------ Extracted data

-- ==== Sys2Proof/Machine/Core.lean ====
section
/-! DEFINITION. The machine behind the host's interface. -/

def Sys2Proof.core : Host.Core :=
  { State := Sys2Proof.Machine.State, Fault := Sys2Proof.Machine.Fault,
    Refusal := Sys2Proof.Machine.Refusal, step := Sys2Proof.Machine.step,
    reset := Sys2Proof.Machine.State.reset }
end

------------
------ Extracted data

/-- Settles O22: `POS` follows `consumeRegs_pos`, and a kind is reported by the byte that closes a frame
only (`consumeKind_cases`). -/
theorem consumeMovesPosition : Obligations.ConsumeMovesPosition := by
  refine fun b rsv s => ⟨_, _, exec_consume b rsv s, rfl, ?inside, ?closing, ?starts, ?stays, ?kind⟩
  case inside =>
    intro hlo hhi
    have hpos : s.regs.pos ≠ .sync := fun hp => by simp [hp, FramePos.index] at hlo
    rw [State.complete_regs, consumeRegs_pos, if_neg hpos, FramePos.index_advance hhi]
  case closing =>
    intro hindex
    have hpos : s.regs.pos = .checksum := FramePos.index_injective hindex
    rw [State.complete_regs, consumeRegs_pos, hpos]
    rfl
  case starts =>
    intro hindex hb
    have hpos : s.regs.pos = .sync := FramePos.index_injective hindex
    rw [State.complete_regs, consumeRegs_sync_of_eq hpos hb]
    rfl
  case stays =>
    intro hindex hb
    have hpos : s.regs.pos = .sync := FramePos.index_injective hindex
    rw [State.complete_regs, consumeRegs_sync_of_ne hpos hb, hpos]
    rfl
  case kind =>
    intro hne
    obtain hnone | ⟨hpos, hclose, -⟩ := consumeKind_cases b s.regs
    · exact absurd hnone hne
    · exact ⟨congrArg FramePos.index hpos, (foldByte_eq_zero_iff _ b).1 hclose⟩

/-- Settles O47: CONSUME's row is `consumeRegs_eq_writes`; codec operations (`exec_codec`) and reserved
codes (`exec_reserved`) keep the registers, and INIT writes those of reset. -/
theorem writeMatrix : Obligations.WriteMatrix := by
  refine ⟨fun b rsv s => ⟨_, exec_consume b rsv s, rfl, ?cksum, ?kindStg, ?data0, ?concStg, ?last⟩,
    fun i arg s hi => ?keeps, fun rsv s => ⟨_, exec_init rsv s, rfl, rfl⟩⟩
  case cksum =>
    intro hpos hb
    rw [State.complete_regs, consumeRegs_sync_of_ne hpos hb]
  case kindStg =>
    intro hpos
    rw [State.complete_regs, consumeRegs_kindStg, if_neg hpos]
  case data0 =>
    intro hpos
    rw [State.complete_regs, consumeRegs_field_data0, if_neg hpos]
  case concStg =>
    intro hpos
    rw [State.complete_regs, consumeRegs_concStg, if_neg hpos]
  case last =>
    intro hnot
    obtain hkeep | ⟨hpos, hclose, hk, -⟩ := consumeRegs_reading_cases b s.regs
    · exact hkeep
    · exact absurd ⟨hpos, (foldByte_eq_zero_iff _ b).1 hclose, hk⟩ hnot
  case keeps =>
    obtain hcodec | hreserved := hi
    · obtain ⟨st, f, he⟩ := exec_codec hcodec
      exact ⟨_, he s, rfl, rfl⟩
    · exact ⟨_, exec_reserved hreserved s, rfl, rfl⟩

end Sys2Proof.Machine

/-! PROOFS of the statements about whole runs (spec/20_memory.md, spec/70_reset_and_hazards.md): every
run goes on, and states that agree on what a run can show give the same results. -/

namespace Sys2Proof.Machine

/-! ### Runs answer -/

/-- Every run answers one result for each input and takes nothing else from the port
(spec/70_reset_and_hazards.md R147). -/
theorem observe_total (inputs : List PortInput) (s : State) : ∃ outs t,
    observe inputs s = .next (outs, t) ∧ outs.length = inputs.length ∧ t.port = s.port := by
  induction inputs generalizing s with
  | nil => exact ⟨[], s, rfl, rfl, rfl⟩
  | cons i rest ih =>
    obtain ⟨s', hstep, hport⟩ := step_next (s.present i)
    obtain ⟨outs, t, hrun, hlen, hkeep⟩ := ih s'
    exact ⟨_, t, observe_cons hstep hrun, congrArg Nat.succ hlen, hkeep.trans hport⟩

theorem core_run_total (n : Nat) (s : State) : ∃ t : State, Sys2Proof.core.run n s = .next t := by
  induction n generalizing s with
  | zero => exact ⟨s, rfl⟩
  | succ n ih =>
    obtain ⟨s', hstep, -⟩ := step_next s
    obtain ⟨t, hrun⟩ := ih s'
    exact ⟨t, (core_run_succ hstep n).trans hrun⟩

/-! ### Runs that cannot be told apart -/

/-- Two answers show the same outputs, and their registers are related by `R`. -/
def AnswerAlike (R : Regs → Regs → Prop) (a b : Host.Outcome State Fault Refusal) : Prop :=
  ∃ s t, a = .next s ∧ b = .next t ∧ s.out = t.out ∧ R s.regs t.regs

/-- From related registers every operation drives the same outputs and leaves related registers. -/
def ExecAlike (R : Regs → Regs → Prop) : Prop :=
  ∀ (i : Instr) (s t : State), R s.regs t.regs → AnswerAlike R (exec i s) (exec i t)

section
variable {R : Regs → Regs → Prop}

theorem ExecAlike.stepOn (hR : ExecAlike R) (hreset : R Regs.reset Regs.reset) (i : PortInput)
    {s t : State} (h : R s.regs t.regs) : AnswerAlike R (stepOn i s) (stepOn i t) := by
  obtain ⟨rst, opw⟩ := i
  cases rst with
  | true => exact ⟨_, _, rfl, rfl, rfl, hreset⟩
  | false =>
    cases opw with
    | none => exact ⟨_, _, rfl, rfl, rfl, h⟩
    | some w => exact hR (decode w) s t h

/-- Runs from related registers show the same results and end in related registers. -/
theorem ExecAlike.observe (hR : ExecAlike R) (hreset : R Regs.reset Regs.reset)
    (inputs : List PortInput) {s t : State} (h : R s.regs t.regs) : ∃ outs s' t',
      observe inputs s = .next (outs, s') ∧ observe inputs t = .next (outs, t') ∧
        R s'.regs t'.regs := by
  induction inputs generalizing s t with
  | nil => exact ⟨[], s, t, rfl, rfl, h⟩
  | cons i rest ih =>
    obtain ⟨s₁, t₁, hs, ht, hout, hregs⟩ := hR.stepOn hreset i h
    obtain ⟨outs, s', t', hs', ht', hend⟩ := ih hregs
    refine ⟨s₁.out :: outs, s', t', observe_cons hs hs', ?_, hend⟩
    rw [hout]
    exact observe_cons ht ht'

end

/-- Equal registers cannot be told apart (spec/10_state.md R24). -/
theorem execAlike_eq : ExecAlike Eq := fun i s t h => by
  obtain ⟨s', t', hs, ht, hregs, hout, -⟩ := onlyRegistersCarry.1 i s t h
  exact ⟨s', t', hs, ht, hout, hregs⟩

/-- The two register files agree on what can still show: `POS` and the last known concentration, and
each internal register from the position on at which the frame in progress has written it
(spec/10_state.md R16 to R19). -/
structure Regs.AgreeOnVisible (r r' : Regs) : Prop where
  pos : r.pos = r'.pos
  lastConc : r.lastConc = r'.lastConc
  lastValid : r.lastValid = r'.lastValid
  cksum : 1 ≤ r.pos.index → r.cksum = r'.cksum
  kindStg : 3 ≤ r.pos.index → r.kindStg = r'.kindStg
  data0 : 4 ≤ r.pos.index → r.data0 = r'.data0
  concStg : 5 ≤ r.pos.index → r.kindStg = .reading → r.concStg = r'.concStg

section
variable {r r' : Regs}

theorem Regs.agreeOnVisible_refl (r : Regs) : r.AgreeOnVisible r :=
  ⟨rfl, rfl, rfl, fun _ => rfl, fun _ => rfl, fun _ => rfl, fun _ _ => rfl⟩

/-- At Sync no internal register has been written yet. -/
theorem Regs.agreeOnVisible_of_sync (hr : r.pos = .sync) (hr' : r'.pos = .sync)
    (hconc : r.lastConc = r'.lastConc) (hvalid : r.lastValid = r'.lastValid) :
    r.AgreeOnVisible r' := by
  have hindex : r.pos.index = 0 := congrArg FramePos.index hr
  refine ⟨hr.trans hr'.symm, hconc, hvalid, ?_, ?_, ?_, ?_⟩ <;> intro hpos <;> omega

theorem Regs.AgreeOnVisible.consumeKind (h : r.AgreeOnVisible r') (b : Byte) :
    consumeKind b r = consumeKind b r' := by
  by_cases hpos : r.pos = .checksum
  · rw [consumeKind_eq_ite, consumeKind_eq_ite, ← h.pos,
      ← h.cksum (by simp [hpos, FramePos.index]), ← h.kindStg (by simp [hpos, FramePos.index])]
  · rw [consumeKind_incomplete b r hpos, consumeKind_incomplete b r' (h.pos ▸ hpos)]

------------

**Required action:**
Reproduce the entries above exactly, but only the lines between the line holding "succ n ih =>" and the line holding "cases opw with", inclusive.

**Your response:**
  | succ n ih =>
    obtain ⟨s', hstep, -⟩ := step_next s
    obtain ⟨t, hrun⟩ := ih s'
    exact ⟨t, (core_run_succ hstep n).trans hrun⟩

/-! ### Runs that cannot be told apart -/

/-- Two answers show the same outputs, and their registers are related by `R`. -/
def AnswerAlike (R : Regs → Regs → Prop) (a b : Host.Outcome State Fault Refusal) : Prop :=
  ∃ s t, a = .next s ∧ b = .next t ∧ s.out = t.out ∧ R s.regs t.regs

/-- From related registers every operation drives the same outputs and leaves related registers. -/
def ExecAlike (R : Regs → Regs → Prop) : Prop :=
  ∀ (i : Instr) (s t : State), R s.regs t.regs → AnswerAlike R (exec i s) (exec i t)

section
variable {R : Regs → Regs → Prop}

theorem ExecAlike.stepOn (hR : ExecAlike R) (hreset : R Regs.reset Regs.reset) (i : PortInput)
    {s t : State} (h : R s.regs t.regs) : AnswerAlike R (stepOn i s) (stepOn i t) := by
  obtain ⟨rst, opw⟩ := i
  cases rst with
  | true => exact ⟨_, _, rfl, rfl, rfl, hreset⟩
  | false =>
    cases opw with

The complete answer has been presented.